Data shown:
---+---
theorem witness_CommandWaitsWhileBusy :
    ∃ (s : State) (p : Ports), s.phase ≠ .idle ∧ s.inputs = [p] :=
  ⟨encAt 300#64 0#4 sinkAck, _, by decide, rfl⟩

theorem witness_UnusedPhaseFaults :
    ∃ s : State, s.phase = .unused ∧ (portsNow s).rst = false :=
  ⟨{ State.reset with phase := .unused }, rfl, rfl⟩

/-- For LEN, the reserved words, and the acceptance of ENC and DEC. -/
theorem witness_idle : State.reset.phase = .idle := by decide

/-- The two clauses of LenCalcFollowsTheShiftLoop meet between 127 and 128. -/
theorem witness_LenCalcFollowsTheShiftLoop : (127#64).toNat < 128 ∧ 128 ≤ (128#64).toNat := by decide

/-- Index 9 and index 10, the two sides of Accum's bound, with the least and the greatest continuation byte. -/
theorem witness_DecContinuationByteStep :
    ∀ sp ∈ [(decAt .w64 0#64 9#4 (sourceByte 0x80#8), sourceByte 0x80#8),
        (decAt .w64 0#64 10#4 (sourceByte 0xFF#8), sourceByte 0xFF#8)],
      sp.1.phase = .decRun ∧ sp.1.inputs = [sp.2] ∧ sp.2.rst = false ∧ sp.2.inValid = true ∧ sp.2.inFail = false ∧
      128 ≤ sp.2.inData.toNat := by
  decide

/-- A terminal byte at the last index, at the mask and one above it, and past the last index; and an accumulator that
no run reaches, over which the narrowing check fires. -/
theorem witness_DecTerminalByteStep :
    ∀ sp ∈ [(decAt .w32 0#64 4#4 (sourceByte 0x0F#8), sourceByte 0x0F#8),
        (decAt .w32 0#64 4#4 (sourceByte 0x10#8), sourceByte 0x10#8),
        (decAt .w32 0#64 5#4 (sourceByte 0x00#8), sourceByte 0x00#8),
        (decAt .w32 0x100000000#64 0#4 (sourceByte 0x7F#8), sourceByte 0x7F#8)],
      (sp.1.wsel, 32, 4, 0x0F) ∈
        [(0b00#2, 8, 1, 0x01), (0b01#2, 16, 2, 0x03), (0b10#2, 32, 4, 0x0F), (0b11#2, 64, 9, 0x01)] ∧
      sp.1.phase = .decRun ∧ sp.1.inputs = [sp.2] ∧ sp.2.rst = false ∧ sp.2.inValid = true ∧ sp.2.inFail = false ∧
      sp.2.inData.toNat < 128 := by
  decide

/-- A state of the invariant in which a DEC.U8 is about to take its last possible byte. -/
theorem inv_decAt_last : Inv 1 (decAt .w8 0x7F#64 1#4 (sourceByte 0x01#8)) where
  phase_used := by decide
  idx_le := by decide
  running_not_done := by decide
  dec_idx := by decide
  dec_acc := by decide
  enc_x := by decide
  enc_count := by decide
  enc_nonzero := by decide
  result_zero := by decide
  code_zero := by decide
  code_fits := by decide
  inputs_fit := by decide

theorem witness_NarrowingCheckNeverFires :
    ∃ (s : State) (b : Byte), Inv 1 s ∧ s.phase = .decRun ∧ (portsNow s).rst = false ∧
      (portsNow s).source = some (.byte b) ∧ continues b = false ∧ s.idx.toNat = maxIdx (Width.ofCode s.wsel) ∧
      boundaryOverflow (Width.ofCode s.wsel) s.idx.toNat (payload b) = false :=
  ⟨_, 0x01#8, inv_decAt_last, by decide, by decide, by decide, by decide, by decide, by decide⟩

theorem witness_DecSourceFailureStep :
    ∃ (s : State) (p : Ports), s.phase = .decRun ∧ s.inputs = [p] ∧ p.rst = false ∧ p.inValid = true ∧ p.inFail = true :=
  ⟨decAt .w32 0#64 0#4 (sourceFail 9), _, rfl, rfl, rfl, rfl, rfl⟩

theorem witness_AccumIsAdditionOfAGroup : (0x7FFFFFFFFFFFFFFF#64).toNat < 2 ^ (7 * 9) := by decide

/-- The longest DEC.U64 varint, nine continuation bytes and the terminal byte 0x01. -/
theorem accepts_longest : Accepts .w64 (List.replicate 9 0xFF#8) 0x01#8 :=
  ⟨by decide, by decide, by decide, by decide⟩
---+---
Exercise objective:
Transcribe the records above from the line holding "(decAt .w32 0x100000000#64" down to the line holding "(portsNow s).source = some", inclusive, without adding anything.

Written answer:
        (decAt .w32 0x100000000#64 0#4 (sourceByte 0x7F#8), sourceByte 0x7F#8)],
      (sp.1.wsel, 32, 4, 0x0F) ∈
        [(0b00#2, 8, 1, 0x01), (0b01#2, 16, 2, 0x03), (0b10#2, 32, 4, 0x0F), (0b11#2, 64, 9, 0x01)] ∧
      sp.1.phase = .decRun ∧ sp.1.inputs = [sp.2] ∧ sp.2.rst = false ∧ sp.2.inValid = true ∧ sp.2.inFail = false ∧
      sp.2.inData.toNat < 128 := by
  decide

/-- A state of the invariant in which a DEC.U8 is about to take its last possible byte. -/
theorem inv_decAt_last : Inv 1 (decAt .w8 0x7F#64 1#4 (sourceByte 0x01#8)) where
  phase_used := by decide
  idx_le := by decide
  running_not_done := by decide
  dec_idx := by decide
  dec_acc := by decide
  enc_x := by decide
  enc_count := by decide
  enc_nonzero := by decide
  result_zero := by decide
  code_zero := by decide
  code_fits := by decide
  inputs_fit := by decide

theorem witness_NarrowingCheckNeverFires :
    ∃ (s : State) (b : Byte), Inv 1 s ∧ s.phase = .decRun ∧ (portsNow s).rst = false ∧
      (portsNow s).source = some (.byte b) ∧ continues b = false ∧ s.idx.toNat = maxIdx (Width.ofCode s.wsel) ∧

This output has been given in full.